Thursday, October 29, 2009

Vince Cable's Memoirs

Vince Cable's memoirs are called Free Radical. I'm assuming the "radical" part of the title is some sort ironic comment. Because, unless the meaning of the word "radical" has radically changed to mean "deeply bland", then Cable is anything other than a radical. It is a bit like calling David Cameron an ideologue. Or Gordon Brown charismatic.

But it is the write-up attached to Cable's book that gets to me. Ok, ok, of course it is going to big him up a bit. Calling him a pedestrian politician in a pedestrian party isn't going to shift many copies. But seriously, the way he is presented bears no connection with reality:
Vince Cable, Deputy Leader of the LibDems and Shadow Chancellor of the Exchequer, has been proved right again and again as the current economic crisis unfolds. Measured, analytical and wise, he is the hero of the crunch in Parliament - as well as its most popular member.
Being Deputy Leader of the Lib Dems is a little bit like being the Deputy Manager of a Butlins - it is important to you if you happen to hold that position, but means fuck all to anyone in the real world. And I hate to point it out, but George Osborne is the Shadow Chancellor of the Exchequer. If anything, Cable is the Shadow of the Shadow Chancellor of the Exchequer.

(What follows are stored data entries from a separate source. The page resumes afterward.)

-- ==== Sys2Proof/Laws/State.lean ====
section
/-!
SUPPORT. One lemma per field per update of the state, each true by rfl, so that no later proof unfolds an update.
-/

namespace Sys2Proof.Machine

/-! ## The ends of a command -/

section
variable (s : State) (b : Block) (r : Word) (f : FaultCode)
@[simp] theorem State.answer_block : (s.answer b r).block = b := rfl
@[simp] theorem State.answer_pending : (s.answer b r).pending = s.pending.tail := rfl
@[simp] theorem State.answer_status : (s.answer b r).status = 0#8 := rfl
@[simp] theorem State.answer_rdata : (s.answer b r).rdata = r := rfl
@[simp] theorem State.takeFault_block : (s.takeFault f).block = s.block := rfl
@[simp] theorem State.takeFault_pending : (s.takeFault f).pending = s.pending.tail := rfl
@[simp] theorem State.takeFault_status : (s.takeFault f).status = statusCode f := rfl
@[simp] theorem State.takeFault_rdata : (s.takeFault f).rdata = 0#64 := rfl
@[simp] theorem State.complete_ok : s.complete (.ok (b, r)) = .next (s.answer b r) := rfl
@[simp] theorem State.complete_error : s.complete (.error f) = .next (s.takeFault f) := rfl
end

/-! ## The four units -/

section
variable {α : Type} (q : Quad α) (u : ToneUnit) (v : α)
@[simp] theorem Quad.get_set_same : (q.set u v).get u = v := by cases u <;> rfl
theorem Quad.get_set_ne {u' : ToneUnit} (h : u' ≠ u) : (q.set u v).get u' = q.get u' := by
  cases u <;> cases u' <;> first | rfl | exact absurd rfl h
@[simp] theorem Quad.set_get : q.set u (q.get u) = q := by cases u <;> rfl
@[simp] theorem Quad.set_set (w : α) : (q.set u v).set u w = q.set u w := by cases u <;> rfl
theorem Quad.ext_get {q q' : Quad α} (h : ∀ u, q.get u = q'.get u) : q = q' := by
  obtain ⟨a, b, c, d⟩ := q
  obtain ⟨a', b', c', d'⟩ := q'
  have h1 := h .leader
  have h2 := h .sync
  have h3 := h .mark
  have h4 := h .space
  simp only [Quad.get] at h1 h2 h3 h4
  rw [h1, h2, h3, h4]
end

/-! ## The parts of the block -/

section
variable (b : Block)
@[simp] theorem Block.withArg_params (i : Fin 8) (v : Word) : (b.withArg i v).params = b.params := rfl
@[simp] theorem Block.withArg_arg (i : Fin 8) (v : Word) : (b.withArg i v).arg = b.arg.set i v := rfl
@[simp] theorem Block.withArg_ob (i : Fin 8) (v : Word) : (b.withArg i v).ob = b.ob := rfl
@[simp] theorem Block.withArg_obLen (i : Fin 8) (v : Word) : (b.withArg i v).obLen = b.obLen := rfl
@[simp] theorem Block.withArg_fir (i : Fin 8) (v : Word) : (b.withArg i v).fir = b.fir := rfl
@[simp] theorem Block.withArg_res (i : Fin 8) (v : Word) : (b.withArg i v).res = b.res := rfl
@[simp] theorem Block.withArg_bq (i : Fin 8) (v : Word) : (b.withArg i v).bq = b.bq := rfl
@[simp] theorem Block.withArg_agc (i : Fin 8) (v : Word) : (b.withArg i v).agc = b.agc := rfl
@[simp] theorem Block.withArg_sync (i : Fin 8) (v : Word) : (b.withArg i v).sync = b.sync := rfl
@[simp] theorem Block.withArg_ovf (i : Fin 8) (v : Word) : (b.withArg i v).ovf = b.ovf := rfl
@[simp] theorem Block.withArg_diag (i : Fin 8) (v : Word) : (b.withArg i v).diag = b.diag := rfl
@[simp] theorem Block.withOb_params (m : Memory) (n : Nat) : (b.withOb m n).params = b.params := rfl
@[simp] theorem Block.withOb_arg (m : Memory) (n : Nat) : (b.withOb m n).arg = b.arg := rfl
@[simp] theorem Block.withOb_ob (m : Memory) (n : Nat) : (b.withOb m n).ob = m := rfl
@[simp] theorem Block.withOb_obLen (m : Memory) (n : Nat) : (b.withOb m n).obLen = n := rfl
@[simp] theorem Block.withOb_fir (m : Memory) (n : Nat) : (b.withOb m n).fir = b.fir := rfl
@[simp] theorem Block.withOb_res (m : Memory) (n : Nat) : (b.withOb m n).res = b.res := rfl
@[simp] theorem Block.withOb_bq (m : Memory) (n : Nat) : (b.withOb m n).bq = b.bq := rfl
@[simp] theorem Block.withOb_agc (m : Memory) (n : Nat) : (b.withOb m n).agc = b.agc := rfl
@[simp] theorem Block.withOb_sync (m : Memory) (n : Nat) : (b.withOb m n).sync = b.sync := rfl
@[simp] theorem Block.withOb_ovf (m : Memory) (n : Nat) : (b.withOb m n).ovf = b.ovf := rfl
@[simp] theorem Block.withOb_diag (m : Memory) (n : Nat) : (b.withOb m n).diag = b.diag := rfl
@[simp] theorem Block.withFir_params (f : Fir) : (b.withFir f).params = b.params := rfl
@[simp] theorem Block.withFir_arg (f : Fir) : (b.withFir f).arg = b.arg := rfl
@[simp] theorem Block.withFir_ob (f : Fir) : (b.withFir f).ob = b.ob := rfl
@[simp] theorem Block.withFir_obLen (f : Fir) : (b.withFir f).obLen = b.obLen := rfl
@[simp] theorem Block.withFir_fir (f : Fir) : (b.withFir f).fir = f := rfl
@[simp] theorem Block.withFir_res (f : Fir) : (b.withFir f).res = b.res := rfl
@[simp] theorem Block.withFir_bq (f : Fir) : (b.withFir f).bq = b.bq := rfl
@[simp] theorem Block.withFir_agc (f : Fir) : (b.withFir f).agc = b.agc := rfl
@[simp] theorem Block.withFir_sync (f : Fir) : (b.withFir f).sync = b.sync := rfl
@[simp] theorem Block.withFir_ovf (f : Fir) : (b.withFir f).ovf = b.ovf := rfl
@[simp] theorem Block.withFir_diag (f : Fir) : (b.withFir f).diag = b.diag := rfl
@[simp] theorem Block.withRes_params (u : ToneUnit) (r : Resonator) : (b.withRes u r).params = b.params := rfl
@[simp] theorem Block.withRes_arg (u : ToneUnit) (r : Resonator) : (b.withRes u r).arg = b.arg := rfl
@[simp] theorem Block.withRes_ob (u : ToneUnit) (r : Resonator) : (b.withRes u r).ob = b.ob := rfl
@[simp] theorem Block.withRes_obLen (u : ToneUnit) (r : Resonator) : (b.withRes u r).obLen = b.obLen := rfl
@[simp] theorem Block.withRes_fir (u : ToneUnit) (r : Resonator) : (b.withRes u r).fir = b.fir := rfl
@[simp] theorem Block.withRes_res (u : ToneUnit) (r : Resonator) : (b.withRes u r).res = b.res.set u r := rfl
@[simp] theorem Block.withRes_bq (u : ToneUnit) (r : Resonator) : (b.withRes u r).bq = b.bq := rfl
@[simp] theorem Block.withRes_agc (u : ToneUnit) (r : Resonator) : (b.withRes u r).agc = b.agc := rfl
@[simp] theorem Block.withRes_sync (u : ToneUnit) (r : Resonator) : (b.withRes u r).sync = b.sync := rfl
@[simp] theorem Block.withRes_ovf (u : ToneUnit) (r : Resonator) : (b.withRes u r).ovf = b.ovf := rfl
@[simp] theorem Block.withRes_diag (u : ToneUnit) (r : Resonator) : (b.withRes u r).diag = b.diag := rfl
@[simp] theorem Block.withBq_params (u : ToneUnit) (q : Biquad) : (b.withBq u q).params = b.params := rfl
@[simp] theorem Block.withBq_arg (u : ToneUnit) (q : Biquad) : (b.withBq u q).arg = b.arg := rfl
@[simp] theorem Block.withBq_ob (u : ToneUnit) (q : Biquad) : (b.withBq u q).ob = b.ob := rfl
@[simp] theorem Block.withBq_obLen (u : ToneUnit) (q : Biquad) : (b.withBq u q).obLen = b.obLen := rfl
@[simp] theorem Block.withBq_fir (u : ToneUnit) (q : Biquad) : (b.withBq u q).fir = b.fir := rfl
@[simp] theorem Block.withBq_res (u : ToneUnit) (q : Biquad) : (b.withBq u q).res = b.res := rfl
@[simp] theorem Block.withBq_bq (u : ToneUnit) (q : Biquad) : (b.withBq u q).bq = b.bq.set u q := rfl
@[simp] theorem Block.withBq_agc (u : ToneUnit) (q : Biquad) : (b.withBq u q).agc = b.agc := rfl
@[simp] theorem Block.withBq_sync (u : ToneUnit) (q : Biquad) : (b.withBq u q).sync = b.sync := rfl
@[simp] theorem Block.withBq_ovf (u : ToneUnit) (q : Biquad) : (b.withBq u q).ovf = b.ovf := rfl
@[simp] theorem Block.withBq_diag (u : ToneUnit) (q : Biquad) : (b.withBq u q).diag = b.diag := rfl
@[simp] theorem Block.withAgc_params (a : Agc) : (b.withAgc a).params = b.params := rfl
@[simp] theorem Block.withAgc_arg (a : Agc) : (b.withAgc a).arg = b.arg := rfl
@[simp] theorem Block.withAgc_ob (a : Agc) : (b.withAgc a).ob = b.ob := rfl
@[simp] theorem Block.withAgc_obLen (a : Agc) : (b.withAgc a).obLen = b.obLen := rfl
@[simp] theorem Block.withAgc_fir (a : Agc) : (b.withAgc a).fir = b.fir := rfl
@[simp] theorem Block.withAgc_res (a : Agc) : (b.withAgc a).res = b.res := rfl
@[simp] theorem Block.withAgc_bq (a : Agc) : (b.withAgc a).bq = b.bq := rfl
@[simp] theorem Block.withAgc_agc (a : Agc) : (b.withAgc a).agc = a := rfl
@[simp] theorem Block.withAgc_sync (a : Agc) : (b.withAgc a).sync = b.sync := rfl
@[simp] theorem Block.withAgc_ovf (a : Agc) : (b.withAgc a).ovf = b.ovf := rfl
@[simp] theorem Block.withAgc_diag (a : Agc) : (b.withAgc a).diag = b.diag := rfl
@[simp] theorem Block.withSync_params (y : Sync) : (b.withSync y).params = b.params := rfl
@[simp] theorem Block.withSync_arg (y : Sync) : (b.withSync y).arg = b.arg := rfl
@[simp] theorem Block.withSync_ob (y : Sync) : (b.withSync y).ob = b.ob := rfl
@[simp] theorem Block.withSync_obLen (y : Sync) : (b.withSync y).obLen = b.obLen := rfl
@[simp] theorem Block.withSync_fir (y : Sync) : (b.withSync y).fir = b.fir := rfl
@[simp] theorem Block.withSync_res (y : Sync) : (b.withSync y).res = b.res := rfl
@[simp] theorem Block.withSync_bq (y : Sync) : (b.withSync y).bq = b.bq := rfl
@[simp] theorem Block.withSync_agc (y : Sync) : (b.withSync y).agc = b.agc := rfl
@[simp] theorem Block.withSync_sync (y : Sync) : (b.withSync y).sync = y := rfl
@[simp] theorem Block.withSync_ovf (y : Sync) : (b.withSync y).ovf = b.ovf := rfl
@[simp] theorem Block.withSync_diag (y : Sync) : (b.withSync y).diag = b.diag := rfl
@[simp] theorem Block.withOvf_params (o : Bool) : (b.withOvf o).params = b.params := rfl
@[simp] theorem Block.withOvf_arg (o : Bool) : (b.withOvf o).arg = b.arg := rfl
@[simp] theorem Block.withOvf_ob (o : Bool) : (b.withOvf o).ob = b.ob := rfl
@[simp] theorem Block.withOvf_obLen (o : Bool) : (b.withOvf o).obLen = b.obLen := rfl
@[simp] theorem Block.withOvf_fir (o : Bool) : (b.withOvf o).fir = b.fir := rfl
@[simp] theorem Block.withOvf_res (o : Bool) : (b.withOvf o).res = b.res := rfl
@[simp] theorem Block.withOvf_bq (o : Bool) : (b.withOvf o).bq = b.bq := rfl
@[simp] theorem Block.withOvf_agc (o : Bool) : (b.withOvf o).agc = b.agc := rfl
@[simp] theorem Block.withOvf_sync (o : Bool) : (b.withOvf o).sync = b.sync := rfl
@[simp] theorem Block.withOvf_ovf (o : Bool) : (b.withOvf o).ovf = o := rfl
@[simp] theorem Block.withOvf_diag (o : Bool) : (b.withOvf o).diag = b.diag := rfl
@[simp] theorem Block.withDiag_params (d : Diag) : (b.withDiag d).params = b.params := rfl
@[simp] theorem Block.withDiag_arg (d : Diag) : (b.withDiag d).arg = b.arg := rfl
@[simp] theorem Block.withDiag_ob (d : Diag) : (b.withDiag d).ob = b.ob := rfl
@[simp] theorem Block.withDiag_obLen (d : Diag) : (b.withDiag d).obLen = b.obLen := rfl
@[simp] theorem Block.withDiag_fir (d : Diag) : (b.withDiag d).fir = b.fir := rfl
@[simp] theorem Block.withDiag_res (d : Diag) : (b.withDiag d).res = b.res := rfl
@[simp] theorem Block.withDiag_bq (d : Diag) : (b.withDiag d).bq = b.bq := rfl
@[simp] theorem Block.withDiag_agc (d : Diag) : (b.withDiag d).agc = b.agc := rfl
@[simp] theorem Block.withDiag_sync (d : Diag) : (b.withDiag d).sync = b.sync := rfl
@[simp] theorem Block.withDiag_ovf (d : Diag) : (b.withDiag d).ovf = b.ovf := rfl
@[simp] theorem Block.withDiag_diag (d : Diag) : (b.withDiag d).diag = d := rfl
end

/-! ## Reset -/

section
variable (p : Config.Params)
@[simp] theorem Block.resetWith_params : (Block.resetWith p).params = p := rfl
@[simp] theorem Block.resetWith_obLen : (Block.resetWith p).obLen = 0 := rfl
@[simp] theorem Block.resetWith_fir : (Block.resetWith p).fir = ⟨[], 0, [], 0⟩ := rfl
@[simp] theorem Block.resetWith_res (u : ToneUnit) : (Block.resetWith p).res.get u = Resonator.reset := by cases u <;> rfl
@[simp] theorem Block.resetWith_bq (u : ToneUnit) : (Block.resetWith p).bq.get u = Biquad.reset := by cases u <;> rfl
@[simp] theorem Block.resetWith_agc : (Block.resetWith p).agc = Agc.reset p.agcGainInit := rfl
@[simp] theorem Block.resetWith_sync : (Block.resetWith p).sync = Sync.reset := rfl
@[simp] theorem Block.resetWith_ovf : (Block.resetWith p).ovf = false := rfl
@[simp] theorem State.resetWith_block : (State.resetWith p).block = Block.resetWith p := rfl
end

end Sys2Proof.Machine
end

And I really can't think of any way in which Cable has been shown to be right in the current economic crisis - let alone being right again and again. If memory serves, he was as surprised as anyone when some of the banks went tits up, and then he began calling for the nationalisation of Northern Rock. And the nationalisation of Northern Rock has been nothing other than a total fucking disaster that has rinsed the taxpayer of a boatload of cash. Cable hasn't been shown to be right again and again. He's been shown to be a massive, massive tool.

As far as I am aware, the crunch - or recession, if we want to use real terms - doesn't have a hero in Parliament. If it did, it would probably be someone with a little more wisdom and a little less lust for the limelight than Vince Cable. And I defy anyone to objectively prove that the Deputy Leader of the failing third party is actually the most popular member of Parliament. He quite simply isn't. He may have made a couple of people laugh with his quip about Brown moving from being Stalin to Mr Bean, but a genuinely level of popularity in the Commons comes from slightly more than just one good line.

In fairness, Cable has got one part of his memoirs correct - the first world in the title. Because in three months time, I'm pretty sure that his book will be selling for next to nothing in discount stores across the country.